Blood Quantum, Part II: The Indian New Deal and Tribal Constitutions

Part I discussed why blood quantum rules, often a criteria for Tribal citizenship, are seen as an existential Tribal threat. Part II discusses constitutional reforms to change that rule.

John Collier, Commissioner of Indian Affairs, meets with South Dakota Blackfoot Indian chiefs in 1934 to discuss the Indian Reorganization Act. Photo: Unknown

To recap Part I: The 1887 Dawes “General Allotment” Act was devastating to Native Nations, an assimilation policy that imposed private land ownership and capitalism on communal societies centered around reciprocity.

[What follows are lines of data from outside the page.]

-- ==== Sys2Proof/Decode.lean ====
section
/-! DEFINITION. Decoding of command words (R80 to R83, R87), total on every word and on every list of bytes, refusing
each illegal word by name; and the encoder, from the same table R82. -/

namespace Sys2Proof

/-- Why a word is no command (R83), or why bytes hold no command word. -/
inductive DecodeError where
  /-- Some bit of 31:8 is set (R81, R83). -/
  | reservedBits
  /-- OP = 0x00 (R83). -/
  | opZero
  /-- OP in 0x04..0xFF (R83). -/
  | opUnassigned (op : BitVec 8)
  /-- Fewer than the four bytes of a command word (R80: "There is no other length"). -/
  | truncated
  deriving DecidableEq, Repr

/-- The fields of a word (R81). -/
def fieldsOf (w : Word) : CommandFields :=
  { op := w.extractLsb' 0 8, rsvd := w.extractLsb' 8 24 }

/-- The word with the given fields (R81). -/
def wordOfFields (f : CommandFields) : Word := f.rsvd ++ f.op

/-- Command decode (R82, R83). -/
def decode (w : Word) : Except DecodeError Instr :=
  let f := fieldsOf w
  if f.rsvd ≠ 0 then .error .reservedBits
  else if f.op = 0x01 then .ok .salsa20Block
  else if f.op = 0x02 then .ok .chacha20Block
  else if f.op = 0x03 then .ok .aeskdfTransform
  else if f.op = 0x00 then .error .opZero
  else .error (.opUnassigned f.op)

/-- Decode the command word at the front of a list of bytes, lowest address first, little-endian lanes (R63). -/
def decodeBytes : List Byte → Except DecodeError (Instr × List Byte)
  | b0 :: b1 :: b2 :: b3 :: rest =>
    match decode (wordOf b0 b1 b2 b3) with
    | .ok i => .ok (i, rest)
    | .error e => .error e
  | _ => .error .truncated

/-- The fields of a command's word (R82). -/
def fieldsOfInstr : Instr → CommandFields
  | .salsa20Block => { op := 0x01, rsvd := 0 }
  | .chacha20Block => { op := 0x02, rsvd := 0 }
  | .aeskdfTransform => { op := 0x03, rsvd := 0 }

/-- The command word of an instruction (R82). -/
def encode (i : Instr) : Word := wordOfFields (fieldsOfInstr i)

/-- The four bytes of a word on the host bus, `off + t` holding `v[8t+7:8t]` (R63). -/
def wordBytesList (w : Word) : List Byte := [byteOf w 0, byteOf w 1, byteOf w 2, byteOf w 3]

/-- The bytes of an instruction's command word. -/
def encodeBytes (i : Instr) : List Byte := wordBytesList (encode i)

/-- The 32-bit command word of a table row whose low `nbits` bits are `w`: every bit above `nbits` is 0 (R80). -/
def tableWord (nbits w : Nat) : Word := BitVec.ofNat 32 (w % 2 ^ nbits)

/-- What the decoder reads from a row of spec/opcode_table.json laid out as the bus lays it out (R63). -/
def decodeTableWord (nbits w : Nat) : Option Instr :=
  match decodeBytes (wordBytesList (tableWord nbits w)) with
  | .ok (i, _) => some i
  | .error _ => none

/-- R82: the word 0x00000001. -/
theorem decode_salsa20Block : decode 0x00000001 = .ok .salsa20Block := by decide

/-- R82: the word 0x00000002. -/
theorem decode_chacha20Block : decode 0x00000002 = .ok .chacha20Block := by decide

/-- R82: the word 0x00000003. -/
theorem decode_aeskdfTransform : decode 0x00000003 = .ok .aeskdfTransform := by decide

end Sys2Proof
end

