-- ==== Sys2Proof/Machine/Step.lean ====
section
/-! DEFINITION. The machine's step, and how a command word is placed where the next step takes it. -/

namespace Sys2Proof.Machine

/-- One step of the system (Machine/Scheduler.lean). -/
def step (s : State) : Host.Outcome State Fault Refusal := nextStep s

/-- The block fetches nothing (R22): a command is the word the host writes to CMD. This state's next step is that
write (log entry 13). -/
def State.withFetchWord (s : State) (nbits w : Nat) : State := placeCommand (tableWord nbits w) s

end Sys2Proof.Machine
end

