-- ==== Sys2Proof/Laws/Ops.lean ====
section
/-! SUPPORT. The shared operations and the meanings of the commands: once each, everything they can do. -/

namespace Sys2Proof.Machine

/-- The issue of a command (R204): HF7, or the operation has begun. -/
theorem accept_cases (i : Instr) (first : Phase) (s : State) :
    (operandsValid i s = false ∧ accept i first s = raise .hf7 s) ∨
    (operandsValid i s = true ∧
      accept i first s = { s with result := .ok, cmdErr := false, phase := first }) := by
  unfold accept
  cases h : operandsValid i s <;> simp

/-- Engine construction (R163): a context, or the engine error. -/
theorem kdfConstruct_cases (canFail : Bool) (s : State) :
    (drawAnswer canFail s = true ∧ kdfConstruct canFail s =
      { drawTaken s with aesContext := some s.kdfSeed.bytes, roundIndex := 0, phase := .kdfCheck }) ∨
    (drawAnswer canFail s = false ∧ kdfConstruct canFail s = engineError .engineInitFailed (drawTaken s)) := by
  unfold kdfConstruct
  cases h : drawAnswer canFail s <;> simp

/-- The round check (R165): the end, a progress request, or the round. -/
theorem kdfConsider_cases (s : State) :
    (s.roundIndex = roundCount s ∧ kdfConsider s = finishKdf .ok s) ∨
    (s.roundIndex ≠ roundCount s ∧ s.progressEn = true ∧ atCadence s.roundIndex = true ∧
      kdfConsider s = raiseRequest s) ∨
    (s.roundIndex ≠ roundCount s ∧ ¬(s.progressEn = true ∧ atCadence s.roundIndex = true) ∧
      kdfConsider s = { s with phase := .kdfRound }) := by
  unfold kdfConsider
  by_cases h : s.roundIndex = roundCount s
  · simp [h]
  · by_cases h2 : s.progressEn = true ∧ atCadence s.roundIndex = true
    · simp [h, h2]
    · simp only [Bool.and_eq_true]
      simp [h, h2]

/-- A round (R169): the key transformed, or the engine error. -/
theorem kdfApply_cases (enc : WordBytes 8 → WordBytes 4 → WordBytes 4) (canFail : Bool) (s : State) :
    (drawAnswer canFail s = true ∧ kdfApply enc canFail s =
      { drawTaken s with
        kdfKey := Buf.ofBytes (kdfF enc s.kdfSeed.bytes s.kdfKey.bytes)
        roundIndex := s.roundIndex + 1
        phase := .kdfCheck }) ∨
    (drawAnswer canFail s = false ∧ kdfApply enc canFail s = engineError .engineStepFailed (drawTaken s)) := by
  unfold kdfApply
  cases h : drawAnswer canFail s <;> simp

/-- The answer to a request (R206). -/
theorem answerRequest_cases (v : Word) (s : State) :
    (v = 0 ∧ answerRequest v s = { s with phase := .kdfRound }) ∨
    (v ≠ 0 ∧ answerRequest v s = finishKdf .ok s) := by
  unfold answerRequest
  by_cases h : v = 0
  · exact .inl ⟨h, if_pos h⟩
  · exact .inr ⟨h, if_neg h⟩

/-- A draw that is fixed from outside to be ok answers ok (R11). -/
theorem drawAnswer_ok (canFail : Bool) (s : State) (ds : List Bool) (h : s.draws = true :: ds) :
    drawAnswer canFail s = true := by simp [drawAnswer, h]

/-- A draw that is fixed from outside to fail does so exactly when the engine can fail (R11). -/
theorem drawAnswer_fail (canFail : Bool) (s : State) (ds : List Bool) (h : s.draws = false :: ds) :
    drawAnswer canFail s = !canFail := by simp [drawAnswer, h]

theorem drawTaken_cons (s : State) (d : Bool) (ds : List Bool) (h : s.draws = d :: ds) :
    drawTaken s = { s with draws := ds } := by simp [drawTaken, h]

/-- `F^(n+1)` is `F` after `F^n` (R168, R175). -/
theorem kdfFn_succ (enc : WordBytes 8 → WordBytes 4 → WordBytes 4) (seed k : WordBytes 8) (n : Nat) :
    kdfFn enc seed (n + 1) k = kdfF enc seed (kdfFn enc seed n k) := by
  induction n generalizing k with
  | zero => rfl
  | succ n ih => rw [kdfFn, ih]; rfl

/-- The round count reads KDF_ROUNDS alone. -/
theorem roundCount_congr (s t : State) (h : t.kdfRounds = s.kdfRounds) : roundCount t = roundCount s := by
  simp [roundCount, h]

/-- The cadence test on numbers (R7, R165). -/
theorem atCadence_iff (i : DWord) : atCadence i = true ↔ i.toNat % Config.progressInterval = 0 := by
  simp [atCadence]

/-- Every command always answers a next state. -/
theorem exec_next (i : Instr) (s : State) : ∃ t, exec i s = .next t := by
  cases i
  · simp only [exec, execSalsa20Block]; cases s.phase <;> exact ⟨_, rfl⟩
  · simp only [exec, execChacha20Block]; cases s.phase <;> exact ⟨_, rfl⟩
  · exact ⟨_, rfl⟩

/-- What a command's step can do, said once: its issue from IDLE; an ENGINE step of the operation in progress; nothing
while it waits; HF5 while another operation runs. -/
theorem exec_cases {i : Instr} {s t : State} (h : exec i s = .next t) :
    (s.phase = .idle ∧ ∃ first, first ≠ .idle ∧ first.running = some i ∧ first.inLoop = false ∧ t = accept i first s) ∨
    (s.phase = .salsaRun ∧ i = .salsa20Block ∧ t = salsaComplete s) ∨
    (s.phase = .chachaRun ∧ i = .chacha20Block ∧ t = chachaComplete s) ∨
    (s.phase = .kdfInit ∧ i = .aeskdfTransform ∧ t = kdfConstruct Config.aesEngineCanFail s) ∨
    (s.phase = .kdfCheck ∧ i = .aeskdfTransform ∧ t = kdfConsider s) ∨
    (s.phase = .kdfWait ∧ i = .aeskdfTransform ∧ t = s) ∨
    (s.phase = .kdfRound ∧ i = .aeskdfTransform ∧ t = kdfApply Config.aes256Enc Config.aesEngineCanFail s) ∨
    (s.phase.running ≠ some i ∧ s.phase ≠ .idle ∧ t = raise .hf5 s) := by
  cases i
  · simp only [exec, execSalsa20Block] at h
    cases hp : s.phase <;> simp only [hp] at h <;> cases h <;>
      simp [Phase.running]
    exact ⟨.salsaRun, by decide, rfl, rfl, rfl⟩
  · simp only [exec, execChacha20Block] at h
    cases hp : s.phase <;> simp only [hp] at h <;> cases h <;>
      simp [Phase.running]
    exact ⟨.chachaRun, by decide, rfl, rfl, rfl⟩
  · simp only [exec, execAeskdfTransform, kdfStep] at h
    cases hp : s.phase <;> simp only [hp] at h <;> cases h <;>
      simp [Phase.running]
    exact ⟨.kdfInit, by decide, rfl, rfl, rfl⟩

end Sys2Proof.Machine
end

The law broke up community-held Tribal lands into small parcels and allotted them to individual Indians and families.

The Allotment era ended with the 1934 Indian Reorganization Act, an effort to reverse such assimilation policies.

Passed under FDR’s administration, it’s referred to as the Indian New Deal. (It’s still the basis for federal law regarding Indian affairs.)

The Indian New Deal stopped allotments, restored Tribal land management, and sought to strengthen inherent Tribal sovereignty. It encouraged Tribes to write their own constitutions.

Today, roughly 70 percent of Tribal constitutions define citizenship using the colonial idea of blood quantum, according to attorney Gabe Galanda, a member of the Round Valley Indian Confederation of Northern California.

As Tribal members have intermarried with people from other Tribes or non-Indigenous people, children’s blood quantum often drops below the threshold to be considered a Tribal member.

Native Nations are wrestling with whether to eliminate blood quantum rules.